Collected data
▼

/-- A follower that steps at the next boundary. -/
def Stn.stepped (x : Stn) (corr up num : Int) : Stn :=
  { x with holdover := false, quiet := 0, good := 0, aligned := false, slew := 0, step := some (corr, up, num) }

theorem ite_false_bool (b c : Bool) : (if b = true then false else c) = (!b && c) := by cases b <;> rfl

section
variable {s : State} {f : Word} {arrival : Nat} (hin : s.peerIn = true) (hok : frameOk f = true) (ht : fType f = 2)
  (hopen : s.sbx.fpeer = false) (hrun : s.tt.running = true)
include hin hok ht hopen hrun

theorem State.tickFrame_zero (hid : s.stn.id = 0) :
    s.tickFrame f arrival =
      if 2000 < (s.frameErr f arrival).natAbs then (s.erred f arrival).raise0 0x141 0 else s.erred f arrival := by
  unfold State.tickFrame
  rw [if_neg (by simp [hok, ht, hin, hopen, hrun])]
  dsimp only
  rw [if_pos (by simp [hid])]
  rfl

section
variable {p : Pres} (hid : s.stn.id ≠ 0) (hp : Tbl.get 0 s.stn.seen = some p) (hlen : p.len = s.tt.cfgLen) (hph : p.phase = s.tt.cfgPhase)
include hid hp hlen hph

theorem State.tickFrame_unusable (h : fbit f 30 = false ∨ s.alignEn = false) :
    s.tickFrame f arrival = (s.erred f arrival).lineHoldover := by
  unfold State.tickFrame
  rw [if_neg (by simp [hok, ht, hin, hopen, hrun])]
  dsimp only
  rw [if_neg (by simp [hid]), hp]
  dsimp only
  rw [if_neg (by simp [hlen, hph]), if_pos (by rcases h with h | h <;> simp [h])]
  rfl

theorem State.tickFrame_slew (hon : fbit f 30 = true) (hal : s.alignEn = true) (hoff : s.frameOff f arrival = 0)
    (hsmall : 4 * ((s.frameErr f arrival).natAbs : Int) ≤ (s.T : Int)) {good : Nat} {lose : Bool}
    (hgood : good = if (s.frameErr f arrival).natAbs ≤ 1000 then min 16 (s.stn.good + 1) else 0)
    (hlose : lose = (s.stn.aligned && decide (2000 < (s.frameErr f arrival).natAbs))) :
    s.tickFrame f arrival =
      let u := (s.erred f arrival).updStn (fun x => x.slewed (s.frameErr f arrival) lose good)
      if lose = true then u.raise0 0x141 s.stn.id else u := by
  unfold State.tickFrame
  rw [if_neg (by simp [hok, ht, hin, hopen, hrun])]
  dsimp only
  rw [if_neg (by simp [hid]), hp]
  dsimp only
  rw [if_neg (by simp [hlen, hph]), if_neg (by simp [hon, hal])]
  refine (if_pos ⟨hoff, hsmall⟩).trans ?_
  simp only [ite_false_bool]
  subst hgood hlose
  rfl

theorem State.tickFrame_step (hon : fbit f 30 = true) (hal : s.alignEn = true)
    (hfar : s.frameOff f arrival ≠ 0 ∨ (s.T : Int) < 4 * ((s.frameErr f arrival).natAbs : Int)) :
    s.tickFrame f arrival =
      let u := (s.erred f arrival).updStn (fun x => x.stepped (reduceC (s.stn.corr + s.frameErr f arrival) s.T) (s.frameUp f arrival)
        (s.frameNum f arrival + s.frameOff f arrival))
      if s.stn.aligned = true then u.raise0 0x141 s.stn.id else u := by
  have hnot : ¬(s.frameOff f arrival = 0 ∧ 4 * ((s.frameErr f arrival).natAbs : Int) ≤ (s.T : Int)) := by
    rintro ⟨h0, hle⟩
    rcases hfar with h | h
    · exact h h0
    · exact absurd hle (not_le.2 h)
  unfold State.tickFrame
  rw [if_neg (by simp [hok, ht, hin, hopen, hrun])]
  dsimp only
  rw [if_neg (by simp [hid]), hp]
  dsimp only
  rw [if_neg (by simp [hlen, hph]), if_neg (by simp [hon, hal])]
  exact if_neg hnot

end
end

/-! ### Frames passed on -/

theorem State.frameDiscard_bad {s : State} {f : Word} (hin : s.peerIn = true) (h : frameOk f = false) :
    s.frameDiscard f = (s.updStn (fun x => { x with crcErrs := min 65535 (x.crcErrs + 1) })).raise0 0x144 s.stn.id := by
  unfold State.frameDiscard
  rw [if_neg (by simp [h, hin])]

theorem State.linkBroken_in {s : State} (hin : s.peerIn = true) :
    s.linkBroken = ((s.updStn (fun x => { x with broken := true })).raise0 0x140 s.stn.id).lineHoldover :=
  if_neg (not_of_true hin)

theorem State.relay_room {s : State} {f : Word} (hmode : s.mode ≠ .safe) (hhops : fHops f < 15) (hroom : s.stn.relay.length < 16) :
    s.relay f = s.updStn (fun x => { x with relay := x.relay ++ [hopped f] }) := by
  unfold State.relay
  rw [if_neg (by simp [hmode, Nat.not_le.2 hhops, Nat.not_le.2 hroom])]

theorem State.notifyRelay_other {s : State} {f : Word} (hin : s.peerIn = true) (hok : frameOk f = true) (ht : fType f = 3)
    (hdest : fDest f ≠ s.stn.id) : s.notifyRelay f = s.relay f := by
  unfold State.notifyRelay
  rw [if_neg (by simp [hok, ht, hin, hdest])]

theorem State.eventRelay_other {s : State} {f : Word} (hin : s.peerIn = true) (hok : frameOk f = true) (ht : fType f = 4)
    (horg : fOrigin f ≠ s.stn.id) : s.eventRelay f = s.relay f :=
  if_pos ⟨hok, ht, hin, horg⟩

theorem State.peerEvent_sampled {s : State} {f : Word} (hok : frameOk f = true) (ht : fType f = 4) (horg : fOrigin f ≠ s.stn.id)
    (hopen : s.peerOpen = true) (hdsp : s.isOn domDSP = true) :
    s.peerEvent f = (s.waitEvents 1 (fld f 16 8) (fOrigin f)).eventRelay f := by
  have hin : s.eventIn f = some (fld f 16 8, fOrigin f) := if_pos ⟨hok, ht, hopen, horg, hdsp⟩
  unfold State.peerEvent
  rw [hin]

theorem State.peerEvent_unsampled {s : State} {f : Word} (h : s.peerOpen = false ∨ s.isOn domDSP = false) :
    s.peerEvent f = s.eventRelay f := by
  have hin : s.eventIn f = none := if_neg (by rcases h with h | h <;> simp [h])
  unfold State.peerEvent
  rw [hin]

▲

- _What the exercise asks_
Reproduce exactly, and only, the lines from the start of the entries through the one that contains "theorem State.tickFrame_zero (hid".

- _Written answer_
/-- A follower that steps at the next boundary. -/
def Stn.stepped (x : Stn) (corr up num : Int) : Stn :=
  { x with holdover := false, quiet := 0, good := 0, aligned := false, slew := 0, step := some (corr, up, num) }

theorem ite_false_bool (b c : Bool) : (if b = true then false else c) = (!b && c) := by cases b <;> rfl

section
variable {s : State} {f : Word} {arrival : Nat} (hin : s.peerIn = true) (hok : frameOk f = true) (ht : fType f = 2)
  (hopen : s.sbx.fpeer = false) (hrun : s.tt.running = true)
include hin hok ht hopen hrun

theorem State.tickFrame_zero (hid : s.stn.id = 0) :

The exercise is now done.